The current U.S. AG is not likely to be holistic in his approach.

It IS a conundrum.

rickn8or said...

"I hate to say this but I think this is something that gets worse before it gets better. "

With the .gov getting involved, I'm pretty sure that's exactly what's going to happen, especially (as Guffaw pointed out) with Jeff Sessions as AG. ("A hundred years of drug-control failure proves nothing!")

Anonymous said...

Fentanyl is now a problem because the chemists have now discovered a route to synthesizing the precursors easily.

They now have a substance worth hundreds of times the value of heroin by weight and no need to deal with the Taliban in the 'Golden Triangle' to get it.

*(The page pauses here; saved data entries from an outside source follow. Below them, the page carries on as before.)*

-- ==== Sys2Proof/Laws/State.lean ====
section
/-! SUPPORT. Every field of the state after each named update, so that no proof unfolds a record update. -/

namespace Sys2Proof.Machine

/-! ## updGang -/

@[simp] theorem State.updGang_turns (s : State) (n : Nat) (f : Gang → Gang) : (s.updGang n f).turns = s.turns := rfl
@[simp] theorem State.updGang_cur (s : State) (n : Nat) (f : Gang → Gang) : (s.updGang n f).cur = s.cur := rfl
@[simp] theorem State.updGang_curPass (s : State) (n : Nat) (f : Gang → Gang) : (s.updGang n f).curPass = s.curPass := rfl
@[simp] theorem State.updGang_free (s : State) (n : Nat) (f : Gang → Gang) : (s.updGang n f).free = s.free := rfl
@[simp] theorem State.updGang_nextId (s : State) (n : Nat) (f : Gang → Gang) : (s.updGang n f).nextId = s.nextId := rfl
@[simp] theorem State.updGang_gangs (s : State) (n : Nat) (f : Gang → Gang) : (s.updGang n f).gangs = updateBy Gang.uid n f s.gangs := rfl
@[simp] theorem State.updGang_warps (s : State) (n : Nat) (f : Gang → Gang) : (s.updGang n f).warps = s.warps := rfl
@[simp] theorem State.updGang_groups (s : State) (n : Nat) (f : Gang → Gang) : (s.updGang n f).groups = s.groups := rfl
@[simp] theorem State.updGang_launches (s : State) (n : Nat) (f : Gang → Gang) : (s.updGang n f).launches = s.launches := rfl
@[simp] theorem State.updGang_bars (s : State) (n : Nat) (f : Gang → Gang) : (s.updGang n f).bars = s.bars := rfl
@[simp] theorem State.updGang_cores (s : State) (n : Nat) (f : Gang → Gang) : (s.updGang n f).cores = s.cores := rfl
@[simp] theorem State.updGang_l1 (s : State) (n : Nat) (f : Gang → Gang) : (s.updGang n f).l1 = s.l1 := rfl
@[simp] theorem State.updGang_copies (s : State) (n : Nat) (f : Gang → Gang) : (s.updGang n f).copies = s.copies := rfl
@[simp] theorem State.updGang_invals (s : State) (n : Nat) (f : Gang → Gang) : (s.updGang n f).invals = s.invals := rfl
@[simp] theorem State.updGang_old (s : State) (n : Nat) (f : Gang → Gang) : (s.updGang n f).old = s.old := rfl
@[simp] theorem State.updGang_bank (s : State) (n : Nat) (f : Gang → Gang) : (s.updGang n f).bank = s.bank := rfl
@[simp] theorem State.updGang_wanted (s : State) (n : Nat) (f : Gang → Gang) : (s.updGang n f).wanted = s.wanted := rfl
@[simp] theorem State.updGang_heldWrites (s : State) (n : Nat) (f : Gang → Gang) : (s.updGang n f).heldWrites = s.heldWrites := rfl
@[simp] theorem State.updGang_portOp (s : State) (n : Nat) (f : Gang → Gang) : (s.updGang n f).portOp = s.portOp := rfl
@[simp] theorem State.updGang_quads (s : State) (n : Nat) (f : Gang → Gang) : (s.updGang n f).quads = s.quads := rfl
@[simp] theorem State.updGang_dieU (s : State) (n : Nat) (f : Gang → Gang) : (s.updGang n f).dieU = s.dieU := rfl
@[simp] theorem State.updGang_stackU (s : State) (n : Nat) (f : Gang → Gang) : (s.updGang n f).stackU = s.stackU := rfl
@[simp] theorem State.updGang_mem (s : State) (n : Nat) (f : Gang → Gang) : (s.updGang n f).mem = s.mem := rfl
@[simp] theorem State.updGang_poison (s : State) (n : Nat) (f : Gang → Gang) : (s.updGang n f).poison = s.poison := rfl
@[simp] theorem State.updGang_latent (s : State) (n : Nat) (f : Gang → Gang) : (s.updGang n f).latent = s.latent := rfl
@[simp] theorem State.updGang_stuck (s : State) (n : Nat) (f : Gang → Gang) : (s.updGang n f).stuck = s.stuck := rfl
@[simp] theorem State.updGang_bufs (s : State) (n : Nat) (f : Gang → Gang) : (s.updGang n f).bufs = s.bufs := rfl
@[simp] theorem State.updGang_pages (s : State) (n : Nat) (f : Gang → Gang) : (s.updGang n f).pages = s.pages := rfl
@[simp] theorem State.updGang_kickidx (s : State) (n : Nat) (f : Gang → Gang) : (s.updGang n f).kickidx = s.kickidx := rfl
@[simp] theorem State.updGang_code (s : State) (n : Nat) (f : Gang → Gang) : (s.updGang n f).code = s.code := rfl
@[simp] theorem State.updGang_changes (s : State) (n : Nat) (f : Gang → Gang) : (s.updGang n f).changes = s.changes := rfl
@[simp] theorem State.updGang_migrations (s : State) (n : Nat) (f : Gang → Gang) : (s.updGang n f).migrations = s.migrations := rfl
@[simp] theorem State.updGang_evictions (s : State) (n : Nat) (f : Gang → Gang) : (s.updGang n f).evictions = s.evictions := rfl
@[simp] theorem State.updGang_withdrawn (s : State) (n : Nat) (f : Gang → Gang) : (s.updGang n f).withdrawn = s.withdrawn := rfl
@[simp] theorem State.updGang_vflights (s : State) (n : Nat) (f : Gang → Gang) : (s.updGang n f).vflights = s.vflights := rfl
@[simp] theorem State.updGang_pkg (s : State) (n : Nat) (f : Gang → Gang) : (s.updGang n f).pkg = s.pkg := rfl

/-! ## delGang -/

@[simp] theorem State.delGang_turns (s : State) (n : Nat) : (s.delGang n).turns = s.turns := rfl
@[simp] theorem State.delGang_cur (s : State) (n : Nat) : (s.delGang n).cur = s.cur := rfl
@[simp] theorem State.delGang_curPass (s : State) (n : Nat) : (s.delGang n).curPass = s.curPass := rfl
@[simp] theorem State.delGang_free (s : State) (n : Nat) : (s.delGang n).free = s.free := rfl
@[simp] theorem State.delGang_nextId (s : State) (n : Nat) : (s.delGang n).nextId = s.nextId := rfl
@[simp] theorem State.delGang_gangs (s : State) (n : Nat) : (s.delGang n).gangs = removeBy Gang.uid n s.gangs := rfl
@[simp] theorem State.delGang_warps (s : State) (n : Nat) : (s.delGang n).warps = s.warps := rfl
@[simp] theorem State.delGang_groups (s : State) (n : Nat) : (s.delGang n).groups = s.groups := rfl
@[simp] theorem State.delGang_launches (s : State) (n : Nat) : (s.delGang n).launches = s.launches := rfl
@[simp] theorem State.delGang_bars (s : State) (n : Nat) : (s.delGang n).bars = s.bars := rfl
@[simp] theorem State.delGang_cores (s : State) (n : Nat) : (s.delGang n).cores = s.cores := rfl
@[simp] theorem State.delGang_l1 (s : State) (n : Nat) : (s.delGang n).l1 = s.l1 := rfl
@[simp] theorem State.delGang_copies (s : State) (n : Nat) : (s.delGang n).copies = s.copies := rfl
@[simp] theorem State.delGang_invals (s : State) (n : Nat) : (s.delGang n).invals = s.invals := rfl
@[simp] theorem State.delGang_old (s : State) (n : Nat) : (s.delGang n).old = s.old := rfl
@[simp] theorem State.delGang_bank (s : State) (n : Nat) : (s.delGang n).bank = s.bank := rfl
@[simp] theorem State.delGang_wanted (s : State) (n : Nat) : (s.delGang n).wanted = s.wanted := rfl
@[simp] theorem State.delGang_heldWrites (s : State) (n : Nat) : (s.delGang n).heldWrites = s.heldWrites := rfl
@[simp] theorem State.delGang_portOp (s : State) (n : Nat) : (s.delGang n).portOp = s.portOp := rfl
@[simp] theorem State.delGang_quads (s : State) (n : Nat) : (s.delGang n).quads = s.quads := rfl
@[simp] theorem State.delGang_dieU (s : State) (n : Nat) : (s.delGang n).dieU = s.dieU := rfl
@[simp] theorem State.delGang_stackU (s : State) (n : Nat) : (s.delGang n).stackU = s.stackU := rfl
@[simp] theorem State.delGang_mem (s : State) (n : Nat) : (s.delGang n).mem = s.mem := rfl
@[simp] theorem State.delGang_poison (s : State) (n : Nat) : (s.delGang n).poison = s.poison := rfl
@[simp] theorem State.delGang_latent (s : State) (n : Nat) : (s.delGang n).latent = s.latent := rfl
@[simp] theorem State.delGang_stuck (s : State) (n : Nat) : (s.delGang n).stuck = s.stuck := rfl
@[simp] theorem State.delGang_bufs (s : State) (n : Nat) : (s.delGang n).bufs = s.bufs := rfl
@[simp] theorem State.delGang_pages (s : State) (n : Nat) : (s.delGang n).pages = s.pages := rfl
@[simp] theorem State.delGang_kickidx (s : State) (n : Nat) : (s.delGang n).kickidx = s.kickidx := rfl
@[simp] theorem State.delGang_code (s : State) (n : Nat) : (s.delGang n).code = s.code := rfl
@[simp] theorem State.delGang_changes (s : State) (n : Nat) : (s.delGang n).changes = s.changes := rfl
@[simp] theorem State.delGang_migrations (s : State) (n : Nat) : (s.delGang n).migrations = s.migrations := rfl
@[simp] theorem State.delGang_evictions (s : State) (n : Nat) : (s.delGang n).evictions = s.evictions := rfl
@[simp] theorem State.delGang_withdrawn (s : State) (n : Nat) : (s.delGang n).withdrawn = s.withdrawn := rfl
@[simp] theorem State.delGang_vflights (s : State) (n : Nat) : (s.delGang n).vflights = s.vflights := rfl
@[simp] theorem State.delGang_pkg (s : State) (n : Nat) : (s.delGang n).pkg = s.pkg := rfl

Yup, we are now living in interesting times, with all of that Chinese curse's implications, since China is now the primary source of the building blocks of fentanyl (and its myriad of associated toxic analogues)...

Glenn Kelley said...

The Portuguese prosecute the suppliers and treat the addicts . Supplying the drugs is illegal but possession and use is not .
I understand that addiction rates are down because a significant number of users are motivated by the illegality of the activity .

pigpen51 said...

The way that I understand things, it will be nearly impossible to get a way to treat pain while at the same time getting rid of the so called high that comes along with it. This is because the method that is used are pathways in the brain that are receptors for both pleasure and pain, and respond to the same stimuli. I know that is a poor way to explain it, but kind of close. So for the time being, the drugs that are used are only going to work by that method, and will have that side effect. I don't know the solution to this serious problem, but being on the side where I have chronic pain, and am struggling to obtain treatment, it is disheartening at times, to have to deal with a government that knows no in between, only the pendulum type of reaction, that swings either completely one way or completely the other. In the 90's it was, pain pills for all, no matter if you only scraped your big toe, and no oversight. Now, it's more like, even if you have a terminal illness, you can hardly find a doctor who is not afraid to prescribe you enough pain medicine to keep you pain free, because of fear that the government will take his license to practice medicine from him, or her. There simply has to be some reasoned discussion soon, and a path that is workable for both sides, as the way it is being done now is not working for the side that is suffering, and it should not swing back too far the other way either, due to problems that we all know will result in more suffering by families and loved ones of dead overdose victims.